(Stored data)
theorem exec_union_body (hc : (s.slot sa.toNat).compatible (s.slot sb.toNat)) :
    exec (.union sd sa sb) s = .next ((s.fillSlot sd.toNat (s.slot sa.toNat).m (s.slot sa.toNat).k
      (s.slot sa.toNat).keys (s.mergedBits sa sb) 0).finish .ok 0) := by
  rw [exec, execUnion, exclusiveSteps_body hf hp, if_neg (not_not.2 (compat_eq_zero.2 hc))]
  rfl

theorem exec_copy_body : exec (.copy sd sa) s =
    .next ((s.fillSlot sd.toNat (s.slot sa.toNat).m (s.slot sa.toNat).k (s.slot sa.toNat).keys
      (copyWords (wordCount (s.slot sa.toNat).m) (s.slot sa.toNat).bits)
      (s.slot sa.toNat).n).finish .ok 0) := by
  rw [exec, execCopy, exclusiveSteps_body hf hp]
  rfl

end Body

/-! ## The statements -/

/-- Settles O31: the flag is the comparator's, and the guards are released. -/
theorem iscompatAnswersCompatibility : Obligations.IscompatAnswersCompatibility := by
  intro s mu sa sb result hinv hin hone hzero
  obtain ⟨-, hh⟩ := (inv_iff.1 hinv).holds_at_body (sd := sa) (sa := sa) (sb := sb) hin
    (.inl ⟨by simp, rfl, rfl⟩)
  obtain ⟨hf, -, hp⟩ := hin
  have hflag : (s.compat sa sb == 0#64) = true ↔
      (s.slot sa.toNat).compatible (s.slot sb.toNat) := beq_iff_eq.trans compat_eq_zero
  obtain ⟨hone', hzero'⟩ := flagWord_of_iff hflag
  have hresult : flagWord (s.compat sa sb == 0#64) = result := by
    by_cases hc : (s.slot sa.toNat).compatible (s.slot sb.toNat)
    · rw [hone hc, hone' hc]
    · rw [hzero hc, hzero' hc]
  rw [exec_iscompat_body hf hp, hresult, ← slotsReleased_lockList]
  exact endsWith_finish_exclusive hf hh result

/-- Settles O32: a success or the failure with the mask, and the guards are released. -/
theorem verifycompatReportsTheMask : Obligations.VerifycompatReportsTheMask := by
  intro s mu sa sb hinv hin
  obtain ⟨hr, hh⟩ := (inv_iff.1 hinv).holds_at_body (sd := sa) (sa := sa) (sb := sb) hin
    (.inl ⟨by simp, rfl, rfl⟩)
  obtain ⟨hf, -, hp⟩ := hin
  rw [← slotsReleased_lockList]
  refine ⟨fun hc => ?_, fun hc => ?_⟩
  · rw [exec_verifycompat_body hf hp hc]
    exact endsWith_finish_exclusive hf hh 0
  · rw [exec_incompatible (sd := sa) hf hp (by simp) hc]
    exact endsWith_fail_exclusive hf hh hr ..

/-- Settles O33: `SA` receives the merge of two vectors of one size, which is their OR at every word.
-/
theorem unionipMergesIntoTheFirst : Obligations.UnionipMergesIntoTheFirst := by
  intro s mu sa sb hinv hin
  have h := inv_iff.1 hinv
  obtain ⟨hr, hh⟩ := h.holds_at_body (sd := sa) (sa := sa) (sb := sb) hin
    (.inl ⟨by simp, rfl, rfl⟩)
  obtain ⟨hf, hcmd, hp⟩ := hin
  refine ⟨fun hc => ?_, fun hc => ?_⟩
  · have hx : sa.toNat < s.slots.length := h.slot_lt hf (by simp [hcmd, Instr.slots])
    have hslot := slot_modifyBits_finish hf hh hx (mem_lockOrder.2 (.inl rfl))
    refine ⟨_, exec_unionip_body hf hp hc,
      modifySlot_finish_answers (turn_lt_of_inFlight _ hf) .., fun j => ?_, fun y => ?_⟩
    · rw [← h.load_mergedBits hf hh hc, State.wordLoad, hslot, if_pos rfl]
    · rw [hslot, slotsReleased_lockList]
      by_cases hy : y = sa.toNat <;> simp [hy]
  · rw [exec_incompatible (sd := sa) hf hp (by simp) hc, ← slotsReleased_lockList]
    exact endsWith_fail_exclusive hf hh hr ..
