-- ==== Sys2Proof/Machine/Operands.lean ====
section
/-! DEFINITION. Byte order and the operand forms of 30_encoding.md R91: `arg4`, `text` and `bytes` (both are
IBUF[0:IBUF_LEN)), `slot`, `slots01` and `rec`. -/

namespace Sys2Proof.Machine

/-- The four bytes as a byte string, byte 0 first. -/
def bytesOf (b : Bytes4) : List Byte := [b.b0, b.b1, b.b2, b.b3]

/-- be32: the big-endian value of a 4-byte string, byte i in bits [31−8i : 24−8i] (00_scope.md R10, 20_memory.md R59). -/
def be32 (b : Bytes4) : Word := b.b0 ++ b.b1 ++ b.b2 ++ b.b3

/-- be32bytes: the 4-byte string of a u32, most significant byte first (00_scope.md R10). -/
def be32bytes (v : Word) : Bytes4 :=
  { b0 := v.extractLsb' 24 8, b1 := v.extractLsb' 16 8, b2 := v.extractLsb' 8 8, b3 := v.extractLsb' 0 8 }

/-- The 4-byte string s[a:a+4). A byte beyond the end of s is taken as 0; no caller reads one. -/
def bytes4At (s : List Byte) (a : Nat) : Bytes4 :=
  { b0 := s.getD a 0#8, b1 := s.getD (a + 1) 0#8, b2 := s.getD (a + 2) 0#8, b3 := s.getD (a + 3) 0#8 }

/-- s[a:a+n) (00_scope.md R10). -/
def slice (s : List Byte) (a n : Nat) : List Byte := (s.drop a).take n

/-- The byte that a buffer lists at an address; none where nothing has been written. -/
def Memory.read? : Memory → Nat → Option Byte
  | [], _ => none
  | (x, v) :: m, a => if x = a then some v else Memory.read? m a

/-- The operand `arg4`: the 4 bytes be32bytes(ARG) (30_encoding.md R91). -/
def State.arg4 (s : State) : Bytes4 := be32bytes s.arg

/-- The slot TC[t] (30_encoding.md R82, R91). -/
def State.slot (s : State) : SlotIx → TcSlot
  | .t0 => s.tc0
  | .t1 => s.tc1

/-- IBUF_LEN as a number. -/
def State.ibufCount (s : State) : Nat := s.ibufLen.toNat

/-- The byte a command reads at IBUF[a]. Where the host has written none since reset it is a free value
(10_state.md R37) (log 8). -/
def State.ibufByte (s : State) (a : Nat) : Byte := (s.ibuf.read? a).getD (Config.unwrittenByte s.draws a)

/-- The operand `bytes` (and `text`): the byte string IBUF[0:IBUF_LEN) (30_encoding.md R91). -/
def State.ibufBytes (s : State) : List Byte := (List.range s.ibufCount).map s.ibufByte

/-- Every address below n is in W_IBUF (10_state.md R37). -/
def State.ibufWritten (s : State) (n : Nat) : Bool := (List.range n).all fun a => (s.ibuf.read? a).isSome

end Sys2Proof.Machine
end

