-- ==== Sys2Proof/Laws/State.lean ====
section
/-! SUPPORT. What each update of the state does to each field. -/

namespace Sys2Proof.Machine

/-! ### setRes -/

@[simp] theorem State.setRes_cfg (s : State) (v : Word) : (s.setRes v).cfg = s.cfg := rfl
@[simp] theorem State.setRes_cmd (s : State) (v : Word) : (s.setRes v).cmd = s.cmd := rfl
@[simp] theorem State.setRes_err (s : State) (v : Word) : (s.setRes v).err = s.err := rfl
@[simp] theorem State.setRes_busy (s : State) (v : Word) : (s.setRes v).busy = s.busy := rfl
@[simp] theorem State.setRes_arg (s : State) (v : Word) : (s.setRes v).arg = s.arg := rfl
@[simp] theorem State.setRes_res (s : State) (v : Word) : (s.setRes v).res = v := rfl
@[simp] theorem State.setRes_ibufLen (s : State) (v : Word) : (s.setRes v).ibufLen = s.ibufLen := rfl
@[simp] theorem State.setRes_obufLen (s : State) (v : Word) : (s.setRes v).obufLen = s.obufLen := rfl
@[simp] theorem State.setRes_ibuf (s : State) (v : Word) : (s.setRes v).ibuf = s.ibuf := rfl
@[simp] theorem State.setRes_obuf (s : State) (v : Word) : (s.setRes v).obuf = s.obuf := rfl
@[simp] theorem State.setRes_tc0 (s : State) (v : Word) : (s.setRes v).tc0 = s.tc0 := rfl
@[simp] theorem State.setRes_tc1 (s : State) (v : Word) : (s.setRes v).tc1 = s.tc1 := rfl
@[simp] theorem State.setRes_record (s : State) (v : Word) : (s.setRes v).record = s.record := rfl
@[simp] theorem State.setRes_crcAcc (s : State) (v : Word) : (s.setRes v).crcAcc = s.crcAcc := rfl
@[simp] theorem State.setRes_stepIndex (s : State) (v : Word) : (s.setRes v).stepIndex = s.stepIndex := rfl
@[simp] theorem State.setRes_faultLog (s : State) (v : Word) : (s.setRes v).faultLog = s.faultLog := rfl
@[simp] theorem State.setRes_refusedMark (s : State) (v : Word) : (s.setRes v).refusedMark = s.refusedMark := rfl
@[simp] theorem State.setRes_hostQ (s : State) (v : Word) : (s.setRes v).hostQ = s.hostQ := rfl
@[simp] theorem State.setRes_replies (s : State) (v : Word) : (s.setRes v).replies = s.replies := rfl
@[simp] theorem State.setRes_draws (s : State) (v : Word) : (s.setRes v).draws = s.draws := rfl
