theorem utf8Table_leadsApart : ∀ row ∈ utf8Table, ∀ row' ∈ utf8Table, row' = row ∨ leadsApart row row' = true := by decide

theorem matchRow_of_leadsApart {row row' : List (Byte × Byte)} {q : List Byte} (h : leadsApart row row' = true)
    (hq : utf8RowMatches row q) (rest : List Byte) : matchRow row' (q ++ rest) = none := by
  cases hq with
  | nil => simp [leadsApart] at h
  | cons hb _ =>
    cases row' with
    | nil => simp [leadsApart] at h
    | cons r' row' =>
      simp only [leadsApart, Bool.or_eq_true, decide_eq_true_eq] at h
      exact if_neg (by bv_omega)

/-- The table takes a sequence off the front in one way alone. -/
theorem utf8Next_append {q : List Byte} (hq : Utf8Sequence q) (rest : List Byte) : utf8Next (q ++ rest) = some rest := by
  obtain ⟨row, hrow, hmatch⟩ := hq
  cases hnext : utf8Next (q ++ rest) with
  | none =>
    have hnone := List.findSome?_eq_none_iff.mp hnext row hrow
    rw [matchRow_append hmatch] at hnone
    cases hnone
  | some found =>
    obtain ⟨row', hrow', hfound⟩ := List.exists_of_findSome?_eq_some hnext
    rcases utf8Table_leadsApart row hrow row' hrow' with rfl | hapart
    · rw [← hfound, matchRow_append hmatch]
    · rw [matchRow_of_leadsApart hapart hmatch] at hfound
      cases hfound

theorem exists_of_utf8Next {s rest : List Byte} (h : utf8Next s = some rest) : ∃ q, q ++ rest = s ∧ Utf8Sequence q := by
  obtain ⟨row, hrow, hmatch⟩ := List.exists_of_findSome?_eq_some h
  obtain ⟨q, hs, hq⟩ := exists_of_matchRow hmatch
  exact ⟨q, hs, row, hrow, hq⟩

theorem Utf8Sequence.ne_nil {q : List Byte} (hq : Utf8Sequence q) : q ≠ [] := by
  rintro rfl
  obtain ⟨row, hrow, hmatch⟩ := hq
  cases hmatch
  exact absurd hrow (by decide)

/-! ### The split -/

/-- The scan counts a sequence at the front, and goes on behind it. -/
theorem utf8Scan_append {q : List Byte} (hq : Utf8Sequence q) (fuel : Nat) (rest : List Byte) :
    utf8Scan (fuel + 1) (q ++ rest) = (utf8Scan fuel rest).map (· + 1) := by
  have hnext := utf8Next_append hq rest
  obtain ⟨b, q, rfl⟩ := List.exists_cons_of_ne_nil hq.ne_nil
  rw [List.cons_append] at hnext ⊢
  simp [utf8Scan, hnext]

/-- The scan counts the sequences of any split, since each takes at least one byte. -/
theorem utf8Scan_flatten {qs : List (List Byte)} (hqs : ∀ q ∈ qs, Utf8Sequence q) {fuel : Nat}
    (hfuel : qs.flatten.length ≤ fuel) : utf8Scan fuel qs.flatten = some qs.length := by
  induction qs generalizing fuel with
  | nil => simp [utf8Scan]
  | cons q qs ih =>
    obtain ⟨hq, hrest⟩ := List.forall_mem_cons.mp hqs
    have hpos : 0 < q.length := List.length_pos_iff.mpr hq.ne_nil
    rw [List.flatten_cons, List.length_append] at hfuel
    cases fuel with
    | zero => omega
    | succ fuel => rw [List.flatten_cons, utf8Scan_append hq, ih hrest (by omega)]; rfl

/-- What the scan accepts is a split. -/
theorem exists_split_of_utf8Scan {fuel n : Nat} {s : List Byte} (h : utf8Scan fuel s = some n) :
    ∃ qs : List (List Byte), qs.flatten = s ∧ ∀ q ∈ qs, Utf8Sequence q := by
  induction fuel, s using utf8Scan.induct generalizing n with
  | case1 => exact ⟨[], rfl, by simp⟩
  | case2 => cases h
  | case3 fuel b s hnext => simp [utf8Scan, hnext] at h
  | case4 fuel b s rest hnext ih =>
    simp only [utf8Scan, hnext, Option.map_eq_some_iff] at h
    obtain ⟨k, hk, _⟩ := h
    obtain ⟨q, hs, hq⟩ := exists_of_utf8Next hnext
    obtain ⟨qs, rfl, hqs⟩ := ih hk
    exact ⟨q :: qs, hs, List.forall_mem_cons.mpr ⟨hq, hqs⟩⟩

theorem utf8Split_flatten {qs : List (List Byte)} (hqs : ∀ q ∈ qs, Utf8Sequence q) :
    utf8Split qs.flatten = some qs.length :=
  utf8Scan_flatten hqs le_rfl

/-- Settles O43: the scan accepts splits alone, and counts the sequences of every split. -/
theorem utf8SplitsByTheTable : Obligations.Utf8SplitsByTheTable := by
  refine fun s => ⟨⟨fun h => ?_, ?_⟩, ?_⟩
  · obtain ⟨n, hn⟩ := Option.isSome_iff_exists.mp h
    exact exists_split_of_utf8Scan hn
  · rintro ⟨qs, rfl, hqs⟩
    simp [utf8Valid, utf8Split_flatten hqs]
  · rintro qs rfl hqs
    simp [utf8Count, utf8Split_flatten hqs]

end Sys2Proof.Machine
end

section
/-! PROOFS. The TypeCode commands (41_typecode.md R103 to R112), each from what its operands and its end do. -/

namespace Sys2Proof.Machine

variable {s : State} {t : SlotIx} {text : List Byte} {b : Bytes4}

/-- Settles O3: each word is the encoding of its command. -/
theorem sampleWordsDecode : Obligations.SampleWordsDecode :=
  ⟨decode_encode (.tcFromBytes .t1), decode_encode (.tcIsSafeToCopy .t0), decode_encode .tcEqual,
    decode_encode (.chunkType .t1), decode_encode .chunkDecode, decode_encode .crcCompute⟩
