-- ==== Sys2Proof/Syntax.lean ====
section
/-! DEFINITION. The instructions and events of the machine: one constructor of Instr for each row of the opcode
table. An encoded instruction carries its fields under the manual's names (R32 to R48); an event carries what the
agent that causes it supplies. -/

namespace Sys2Proof
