-- ==== Sys2Proof/Machine/Crypto.lean ====
section
/-! DEFINITION. What R406, R409 and R411 take from the two standards they name: the digest of FIPS 180-4 (SHA-256) and the
verification of FIPS 186-5 (ECDSA on P-256), from the standards' own text (log entry 12). -/

namespace Sys2Proof.Machine

/-! ### SHA-256 -/

abbrev W32 := BitVec 32

/-- The largest number of at most k more bits above acc whose power does not exceed x. -/
def rootOf (pow x : Nat) : Nat → Nat → Nat
  | 0, acc => acc
  | k + 1, acc => if (acc + 2 ^ k) ^ pow ≤ x then rootOf pow x k (acc + 2 ^ k) else rootOf pow x k acc

/-- The first 32 bits of the fraction of a root of n. -/
def rootFraction (pow n : Nat) : W32 := BitVec.ofNat 32 (rootOf pow (n * 2 ^ (32 * pow)) 38 0)

/-- The first sixty-four primes. -/
def smallPrimes : List Nat := (List.range 312).filter fun n => decide (2 ≤ n) && (List.range n).all fun k => decide (k < 2) || n % k != 0

/-- The round constants, from cube roots. -/
def shaConstants : List W32 := smallPrimes.map (rootFraction 3)

/-- The eight words of a digest under way. -/
structure Sha where
  a : W32
  b : W32
  c : W32
  d : W32
  e : W32
  f : W32
  g : W32
  h : W32
deriving DecidableEq, Repr

/-- The words at the start, from square roots. -/
def Sha.start : Sha :=
  let w := fun (k : Nat) => rootFraction 2 (smallPrimes.getD k 0)
  ⟨w 0, w 1, w 2, w 3, w 4, w 5, w 6, w 7⟩

def Sha.sum (x y : Sha) : Sha :=
  ⟨x.a + y.a, x.b + y.b, x.c + y.c, x.d + y.d, x.e + y.e, x.f + y.f, x.g + y.g, x.h + y.h⟩

/-- One round, with a round constant and a word of the schedule. -/
def Sha.round (x : Sha) (k w : W32) : Sha :=
  let s1 := x.e.rotateRight 6 ^^^ x.e.rotateRight 11 ^^^ x.e.rotateRight 25
  let t1 := x.h + s1 + ((x.e &&& x.f) ^^^ (~~~x.e &&& x.g)) + k + w
  let s0 := x.a.rotateRight 2 ^^^ x.a.rotateRight 13 ^^^ x.a.rotateRight 22
  ⟨t1 + s0 + ((x.a &&& x.b) ^^^ (x.a &&& x.c) ^^^ (x.b &&& x.c)), x.a, x.b, x.c, x.d + t1, x.e, x.f, x.g⟩

/-- n more words of a schedule, of which the newest sixteen are given, newest first. -/
def shaExtend : Nat → List W32 → List W32
  | 0, ws => ws
  | n + 1, ws =>
    let w := fun (k : Nat) => ws.getD k 0
    let s0 := (w 14).rotateRight 7 ^^^ (w 14).rotateRight 18 ^^^ (w 14) >>> 3
    let s1 := (w 1).rotateRight 17 ^^^ (w 1).rotateRight 19 ^^^ (w 1) >>> 10
    shaExtend n ((s1 + w 6 + s0 + w 15) :: ws)

/-- A big-endian number of bytes. -/
def natBE (bs : List Byte) : Nat := natLE bs.reverse

/-- One block of 64 bytes. -/
def Sha.block (x : Sha) (bs : List Byte) : Sha :=
  let ws := (shaExtend 48 ((List.range 16).map fun k => BitVec.ofNat 32 (natBE ((bs.drop (4 * k)).take 4))).reverse).reverse
  ((shaConstants.zip ws).foldl (fun s e => s.round e.1 e.2) x).sum x

def Sha.blocks : Nat → List Byte → Sha → Sha
  | 0, _, x => x
  | n + 1, bs, x => Sha.blocks n (bs.drop 64) (x.block (bs.take 64))

/-- The 32 bytes of the digest. -/
def Sha.bytes (x : Sha) : List Byte :=
  ([x.a, x.b, x.c, x.d, x.e, x.f, x.g, x.h]).flatMap fun w => (bytesLE 4 w.toNat).reverse

/-- SHA-256 of a byte string: its bytes in order. -/
def sha256 (bs : List Byte) : List Byte :=
  let padded := bs ++ 0x80#8 :: List.replicate ((119 - bs.length % 64) % 64) 0 ++ (bytesLE 8 (8 * bs.length)).reverse
  (Sha.blocks (padded.length / 64) padded .start).bytes

/-- A digest as 32 bytes of memory hold it. -/
def shaWord (bs : List Byte) : BitVec 256 := BitVec.ofNat 256 (natLE (sha256 bs))

/-! ### P-256: y² = x³ - 3 x + b modulo p; G has order n -/

abbrev ecP : Nat := 0xffffffff00000001000000000000000000000000ffffffffffffffffffffffff
abbrev ecN : Nat := 0xffffffff00000000ffffffffffffffffbce6faada7179e84f3b9cac2fc632551
abbrev ecB : Nat := 0x5ac635d8aa3a93e7b3ebbd55769886bc651d06b0cc53b0f63bce3c3e27d2604b
abbrev ecG : Nat × Nat :=
  (0x6b17d1f2e12c4247f8bce6e563a440f277037d812deb33a0f4a13945d898c296,
    0x4fe342e2fe1a7f9b8ee7eb4a7c0f9e162bce33576b315ececbb6406837bf51f5)

/-- b to the power e modulo m, for e of at most so many bits. -/
def powMod (m b e : Nat) : Nat → Nat
  | 0 => 1
  | k + 1 =>
    let h := powMod m (b * b % m) (e / 2) k
    if e % 2 = 1 then b * h % m else h

/-- The inverse modulo a prime of 256 bits. -/
def invMod (m x : Nat) : Nat := powMod m x (m - 2) 256

/-- x - y modulo m, of residues. -/
def subMod (m x y : Nat) : Nat := (x + (m - y)) % m

/-- A point of the curve; none is the point at infinity. -/
abbrev Point := Option (Nat × Nat)

/-- The third point of the line of a slope through two points, reflected. -/
def chord (l : Nat) (p q : Nat × Nat) : Point :=
  let x := subMod ecP (subMod ecP (l * l % ecP) p.1) q.1
  some (x, subMod ecP (l * subMod ecP p.1 x % ecP) p.2)

def ecAdd (p q : Point) : Point :=
  match p, q with
  | none, q => q
  | p, none => p
  | some p, some q =>
    if p.1 ≠ q.1 then chord (subMod ecP q.2 p.2 * invMod ecP (subMod ecP q.1 p.1) % ecP) p q
    else if (p.2 + q.2) % ecP = 0 then none
    else chord ((3 * p.1 * p.1 + (ecP - 3)) * invMod ecP (2 * p.2) % ecP) p q

/-- k p, for k of at most so many bits. -/
def ecMul (k : Nat) (p : Point) : Nat → Point
  | 0 => none
  | n + 1 =>
    let h := ecMul (k / 2) (ecAdd p p) n
    if k % 2 = 1 then ecAdd p h else h

/-- The points of the curve with an abscissa. -/
def pointsAt (x : Nat) : List (Nat × Nat) :=
  let z := (x * x * x + (ecP - 3) * x + ecB) % ecP
  let y := powMod ecP z ((ecP + 1) / 4) 256
  if ecP ≤ x ∨ y * y % ecP ≠ z then [] else [(x, y), (x, (ecP - y) % ecP)]

/-- The bytes of a public key in uncompressed SEC1 form (R406). -/
def sec1 (q : Nat × Nat) : List Byte := 0x04#8 :: ((bytesLE 32 q.1).reverse ++ (bytesLE 32 q.2).reverse)

/-- The public keys under which a signature of a digest verifies: those Q with x (u₁ G + u₂ Q) ≡ r modulo n, for u₁ = z / s
and u₂ = r / s. -/
def keysOf (digest : List Byte) (r s : Nat) : List (Nat × Nat) :=
  if r = 0 ∨ ecN ≤ r ∨ s = 0 ∨ ecN ≤ s then []
  else
    let w := invMod ecN r
    let zg := ecMul ((ecN - natBE digest % ecN) * w % ecN) (some ecG) 256
    ([r, r + ecN].flatMap pointsAt).filterMap fun p => ecAdd (ecMul (s * w % ecN) (some p) 256) zg

/-- Does a signature of a byte string verify under the key of an identifier (R406)? -/
def ecdsaVerify (keyId : BitVec 256) (signed : List Byte) (r s : Nat) : Bool :=
  (keysOf (sha256 signed) r s).any fun q => shaWord (sec1 q) == keyId

end Sys2Proof.Machine
end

# [EXERCISE DESCRIPTION]
Where does the string "schedule" appear in the records above? Return every line that holds it.

# [OUTPUT OF THE EXERCISE]
/-- One round, with a round constant and a word of the schedule. -/
/-- n more words of a schedule, of which the newest sixteen are given, newest first. -/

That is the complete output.